37»Ich weiß wohl, daß ihr Abrahams Nachkommenschaft seid; aber ihr sucht mich zu töten, weil mein Wort keinen Eingang bei euch findet. 38Was ich beim (d.h. bei meinem) Vater gesehen habe, das rede ich; dementsprechend tut auch ihr das, was ihr vom (d.h. von eurem) Vater gehört habt.« 39Sie antworteten ihm mit der Versicherung: »Unser Vater ist Abraham!« Jesus erwiderte ihnen: »Wenn ihr Abrahams Kinder seid, so handelt auch so wie Abraham (gehandelt hat)! 40Nun aber geht ihr darauf aus, mich zu töten, einen Mann, der euch die Wahrheit verkündigt hat, wie ich sie von Gott gehört habe: so etwas hat Abraham nicht getan. 41Ihr vollbringt die Werke eures Vaters.« Sie erwiderten ihm: »Wir sind keine unehelichen Kinder; wir haben nur einen einzigen Vater, nämlich Gott.« 42Da sagte Jesus zu ihnen: »Wenn Gott euer Vater wäre, dann würdet ihr mich lieben; denn ich bin von Gott ausgegangen und (von ihm) gekommen; ich bin nicht von mir selbst gekommen, sondern er hat mich gesandt. 43Wie geht es nun zu, daß ihr meine Art zu reden nicht versteht?

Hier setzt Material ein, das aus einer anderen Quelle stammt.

/-- A check computed over the bytes before it is good. -/
theorem frameGood_of_check (p : List Byte) : frameGood (p ++ b16 (crc16 p).toNat) = true := by
  have length : (p ++ b16 (crc16 p).toNat).length - 2 = p.length := by simp
  rw [frameGood, length, List.take_left, u16_append_b16, Nat.mod_eq_of_lt (crc16 p).isLt, beq_self_eq_true]

/-- The request that a frame carries is read back from it. -/
theorem frameRequest_checkedPart {r : Reply} (h : r.payload.length ≤ 240) (q : List Byte) :
    frameRequest (checkedPart r ++ q) = ⟨r.kind, r.tag, r.payload⟩ := by
  have payload : ((checkedPart r ++ q).drop 3).take r.payload.length = r.payload := List.take_left
  rw [frameRequest, u8_checkedPart h, payload]
  rfl

/-- A good frame that arrives in HUNT is handed on as the request it carries. -/
theorem exec_frameReceived_good {s : State} {r : Reply} (powered : s.powered = true) (hunt : s.link.receiver = .hunt)
    (fits : r.payload.length ≤ 240) :
    exec (.frameReceived r.frame) s = .next (s.handFrame ⟨r.kind, r.tag, r.payload⟩) := by
  have named := u8_checkedPart fits (b16 (crc16 (checkedPart r)).toNat)
  have whole : (checkedPart r ++ b16 (crc16 (checkedPart r)).toNat).length = r.payload.length + 5 := by
    rw [List.length_append, checkedPart_length]
    rfl
  rw [frame_eq, exec_frameReceived_whole powered hunt (named.symm ▸ fits) (named.symm ▸ whole),
    if_pos (frameGood_of_check _), frameRequest_checkedPart fits]

/-- Settles O15, by what becomes of a request that is handed on. -/
theorem goodFrameIsQueuedOrAnswered : Obligations.GoodFrameIsQueuedOrAnswered := by
  intro s r powered hunt fits
  rw [exec_frameReceived_good powered hunt fits]
  refine ⟨fun free => ?_, fun full => ?_⟩
  · rw [State.handFrame, if_pos free]
  · rw [State.handFrame, if_neg (Nat.not_lt.mpr full), State.replyQueueFull, replyTo, StopWindows.flag8_eq]
    rfl

end Sys2Proof.ReceivedFrames
end

section
/-! PROOFS. The queue of commands and the request queue (95; 12 R185, R186): a step executes the front command, every command answers a
next state and leaves the queue of commands alone, and the request queue grows only by a frame that finds room. -/

namespace Sys2Proof.Queues

open Sys2Proof.Machine

/-- Settles O1: the step is the dispatch on the front command, by its definition. -/
theorem stepExecutesFrontCommand : Obligations.StepExecutesFrontCommand :=
  ⟨fun _ _ _ => rfl, fun s empty => by rw [step, empty]⟩

/-! ### What a piece of work keeps -/

/-- From `s` to `t` the queue of commands is as it was, and the request queue stays within its 8 places. -/
structure Kept (s t : State) : Prop where
  commands : t.pending = s.pending
  requests : s.link.sound → t.link.sound

/-- The two queues. -/
def queuesOf (s : State) : List Instr × List Request := (s.pending, s.link.requests)
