-- ==== Sys2Proof/Syntax.lean ====
section
/-! DEFINITION. The operations of the block: one constructor per row of the opcode table (R100 of 30_encoding.md), and the
request words they are carried by (R80, R85). -/

namespace Sys2Proof

/-- The regions of the bus address space (R50). -/
inductive Region where
  | rom
  | vram
  | cram
  | wram
  | oam
  | serial
  | display
  | zram
  | unmapped
  deriving DecidableEq, Repr

/-- Which of the two byte primitives of R114 a row is used for: `READ1(a)` or `WRITE1(a, v)`. -/
inductive ByteAccess where
  | read
  | write (v : Byte)
  deriving DecidableEq, Repr

/-- One operation: a processor-port operation (R82), a display-port operation (R86), the byte access of one address block
(R87) or the byte access of one display register (R88). -/
inductive Instr where
  /-- `RDB addr` (R110). -/
  | rdb (addr : Addr)
  /-- `WRB addr, v` (R111). -/
  | wrb (addr : Addr) (v : Byte)
  /-- `RDW addr` (R112). -/
  | rdw (addr : Addr)
  /-- `WRW addr, w` (R113). -/
  | wrw (addr : Addr) (w : Half)
  /-- `ADV n` (R160). The count is a natural number, at most 65535 on the port (R90; log 17). -/
  | adv (n : Nat)
  /-- `IFR` (R152). -/
  | ifr
  /-- `IFW v` (R153). -/
  | ifw (v : Byte)
  /-- The reserved operation code 7 (R92). -/
  | reservedOp7
  /-- `TAKE` (R195). -/
  | take
  /-- `DISC` (R196). -/
  | disc
  /-- Block 0000/8000 of the ROM region (R116). -/
  | rom0000 (addr : Addr) (acc : ByteAccess)
  /-- Block 8000/E000 of the VRAM region (R117). -/
  | vram8000 (addr : Addr) (acc : ByteAccess)
  /-- Block A000/E000 of the CRAM region (R118). -/
  | cramA000 (addr : Addr) (acc : ByteAccess)
  /-- Block C000/E000 of the WRAM region (R119). -/
  | wramC000 (addr : Addr) (acc : ByteAccess)
  /-- Block E000/F000 of the WRAM region (R119). -/
  | wramE000 (addr : Addr) (acc : ByteAccess)
  /-- Block F000/F800 of the WRAM region (R119). -/
  | wramF000 (addr : Addr) (acc : ByteAccess)
  /-- Block F800/FC00 of the WRAM region (R119). -/
  | wramF800 (addr : Addr) (acc : ByteAccess)
  /-- Block FC00/FE00 of the WRAM region (R119). -/
  | wramFC00 (addr : Addr) (acc : ByteAccess)
  /-- Block FE00/FF80 of the OAM region (R120). -/
  | oamFE00 (addr : Addr) (acc : ByteAccess)
  /-- Block FE80/FFE0 of the OAM region (R120). -/
  | oamFE80 (addr : Addr) (acc : ByteAccess)
  /-- Block FEA0/FFE0 of the UNMAPPED region (R124). -/
  | unmappedFEA0 (addr : Addr) (acc : ByteAccess)
  /-- Block FEC0/FFC0 of the UNMAPPED region (R124). -/
  | unmappedFEC0 (addr : Addr) (acc : ByteAccess)
  /-- Block FF00/FFFF of the UNMAPPED region (R124). -/
  | unmappedFF00 (acc : ByteAccess)
  /-- Block FF01/FFFF of the SERIAL region (R121). -/
  | serialFF01 (acc : ByteAccess)
  /-- Block FF02/FFFF of the SERIAL region (R121). -/
  | serialFF02 (acc : ByteAccess)
  /-- Block FF03/FFFF of the UNMAPPED region (R124). -/
  | unmappedFF03 (acc : ByteAccess)
  /-- Block FF04/FFFC of the UNMAPPED region (R124). -/
  | unmappedFF04 (addr : Addr) (acc : ByteAccess)
  /-- Block FF08/FFF8 of the UNMAPPED region (R124). -/
  | unmappedFF08 (addr : Addr) (acc : ByteAccess)
  /-- Block FF10/FFF0 of the UNMAPPED region (R124). -/
  | unmappedFF10 (addr : Addr) (acc : ByteAccess)
  /-- Block FF20/FFE0 of the UNMAPPED region (R124). -/
  | unmappedFF20 (addr : Addr) (acc : ByteAccess)
  /-- Block FF40/FFF8 of the DISPLAY region (R122). -/
  | displayFF40 (addr : Addr) (acc : ByteAccess)
  /-- Block FF48/FFFC of the DISPLAY region (R122). -/
  | displayFF48 (addr : Addr) (acc : ByteAccess)
  /-- Block FF4C/FFFC of the UNMAPPED region (R124). -/
  | unmappedFF4C (addr : Addr) (acc : ByteAccess)
  /-- Block FF50/FFF0 of the UNMAPPED region (R124). -/
  | unmappedFF50 (addr : Addr) (acc : ByteAccess)
  /-- Block FF60/FFE0 of the UNMAPPED region (R124). -/
  | unmappedFF60 (addr : Addr) (acc : ByteAccess)
  /-- Block FF80/FF80 of the ZRAM region (R123). -/
  | zramFF80 (addr : Addr) (acc : ByteAccess)
  /-- Display register address FF40, LCDC (R140). -/
  | regFF40 (acc : ByteAccess)
  /-- Display register address FF41, STAT (R141). -/
  | regFF41 (acc : ByteAccess)
  /-- Display register address FF42, SCY (R142). -/
  | regFF42 (acc : ByteAccess)
  /-- Display register address FF43, SCX (R143). -/
  | regFF43 (acc : ByteAccess)
  /-- Display register address FF44, LY (R144). -/
  | regFF44 (acc : ByteAccess)
  /-- Display register address FF45, no register (R145). -/
  | regFF45 (acc : ByteAccess)
  /-- Display register address FF46, no register (R146). -/
  | regFF46 (acc : ByteAccess)
  /-- Display register address FF47, BGP (R147). -/
  | regFF47 (acc : ByteAccess)
  /-- Display register address FF48, OBP0 (R148). -/
  | regFF48 (acc : ByteAccess)
  /-- Display register address FF49, OBP1 (R149). -/
  | regFF49 (acc : ByteAccess)
  /-- Display register address FF4A, WY (R150). -/
  | regFF4A (acc : ByteAccess)
  /-- Display register address FF4B, WX (R151). -/
  | regFF4B (acc : ByteAccess)
  deriving DecidableEq, Repr

/-- The words an operation is presented as, one form per format of the opcode table (R100). -/
inductive Request where
  /-- The 35-bit request word of the processor port (R80). -/
  | req35 (w : BitVec 35)
  /-- The 1-bit word of the display port (R85). -/
  | dreq1 (w : BitVec 1)
  /-- A byte access presented to the address decode: address in bits 15:0, write data in bits 23:16, write flag in bit 24.
  DESIGN CHOICE: the table gives the address bits only (log 6). -/
  | addr16 (w : BitVec 25)
  /-- A byte access presented to the register decode, laid out as `addr16` (log 6). -/
  | reg16 (w : BitVec 25)
  deriving DecidableEq, Repr

end Sys2Proof
end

Weil ihr nicht imstande seid, das, was meine Worte besagen, auch nur anzuhören. (1.Kor. 2,14) 44Ihr stammt eben vom Teufel als eurem Vater und wollt nach den Gelüsten eures Vaters handeln. Der ist ein Menschenmörder von Anfang an gewesen und steht nicht in der Wahrheit, weil die Wahrheit nicht in ihm ist. Wenn er die Lüge redet, dann redet er aus seinem eigensten Wesen heraus, denn er ist ein Lügner und der Vater von ihr (d.h. von der Lüge). (1.Joh. 3,8-10; 1.Mose 3,4; 1.Mose 3,19) 45Weil ich dagegen die Wahrheit rede, schenkt ihr mir keinen Glauben.

Der Streit um Jesu Ehre

46Wer von euch kann mich einer Sünde zeihen (oder: überführen)? Wenn ich die Wahrheit rede, warum schenkt ihr mir keinen Glauben? (2.Kor. 5,21; 1.Petr. 2,22; 1.Joh. 3,5; Hebr. 4,15) 47Wer aus Gott ist (oder: von Gott stammt), hört die Worte Gottes; deshalb hört ihr sie nicht, weil ihr nicht von Gott seid.« (Joh. 18,37)

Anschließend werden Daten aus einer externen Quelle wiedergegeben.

-- ==== Sys2Proof/WellFormed.lean ====
section
/-! DEFINITION. Which terms of Instr stand for something the port can carry: a count of at most 65535 (R90), and an address
inside the row's own block (R87). -/

namespace Sys2Proof

/-- An address is in a block when `A & mask = match` (R87). -/
def inBlock (a mask pattern : Addr) : Bool := a &&& mask == pattern

/-- Well-formedness of an operation: see the file's header. -/
def Instr.wellFormed : Instr → Bool
  | .rdb _ => true
  | .wrb _ _ => true
  | .rdw _ => true
  | .wrw _ _ => true
  | .adv n => n < 65536
  | .ifr => true
  | .ifw _ => true
  | .reservedOp7 => true
  | .take => true
  | .disc => true
  | .rom0000 a _ => inBlock a 0x8000 0x0000
  | .vram8000 a _ => inBlock a 0xE000 0x8000
  | .cramA000 a _ => inBlock a 0xE000 0xA000
  | .wramC000 a _ => inBlock a 0xE000 0xC000
  | .wramE000 a _ => inBlock a 0xF000 0xE000
  | .wramF000 a _ => inBlock a 0xF800 0xF000
  | .wramF800 a _ => inBlock a 0xFC00 0xF800
  | .wramFC00 a _ => inBlock a 0xFE00 0xFC00
  | .oamFE00 a _ => inBlock a 0xFF80 0xFE00
  | .oamFE80 a _ => inBlock a 0xFFE0 0xFE80
  | .unmappedFEA0 a _ => inBlock a 0xFFE0 0xFEA0
  | .unmappedFEC0 a _ => inBlock a 0xFFC0 0xFEC0
  | .unmappedFF00 _ => true
  | .serialFF01 _ => true
  | .serialFF02 _ => true
  | .unmappedFF03 _ => true
  | .unmappedFF04 a _ => inBlock a 0xFFFC 0xFF04
  | .unmappedFF08 a _ => inBlock a 0xFFF8 0xFF08
  | .unmappedFF10 a _ => inBlock a 0xFFF0 0xFF10
  | .unmappedFF20 a _ => inBlock a 0xFFE0 0xFF20
  | .displayFF40 a _ => inBlock a 0xFFF8 0xFF40
  | .displayFF48 a _ => inBlock a 0xFFFC 0xFF48
  | .unmappedFF4C a _ => inBlock a 0xFFFC 0xFF4C
  | .unmappedFF50 a _ => inBlock a 0xFFF0 0xFF50
  | .unmappedFF60 a _ => inBlock a 0xFFE0 0xFF60
  | .zramFF80 a _ => inBlock a 0xFF80 0xFF80
  | .regFF40 _ => true
  | .regFF41 _ => true
  | .regFF42 _ => true
  | .regFF43 _ => true
  | .regFF44 _ => true
  | .regFF45 _ => true
  | .regFF46 _ => true
  | .regFF47 _ => true
  | .regFF48 _ => true
  | .regFF49 _ => true
  | .regFF4A _ => true
  | .regFF4B _ => true

end Sys2Proof
end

48Da gaben ihm die Juden zur Antwort: »Sagen wir nicht mit Recht, daß du ein Samariter und von einem bösen Geist besessen bist?« (Joh. 7,20) 49Jesus antwortete ihnen: »Ich bin von keinem bösen Geist besessen, sondern ehre meinen Vater; doch ihr beschimpft mich. 50Ich aber sorge nicht für meine Ehre: es ist einer da, der (für sie) sorgt und Gericht (für sie) hält. 51Wahrlich, wahrlich ich sage euch: Wenn jemand mein Wort bewahrt (oder: hält), wird er den Tod in Ewigkeit nicht sehen.« (Joh. 6,40; Joh. 6,47)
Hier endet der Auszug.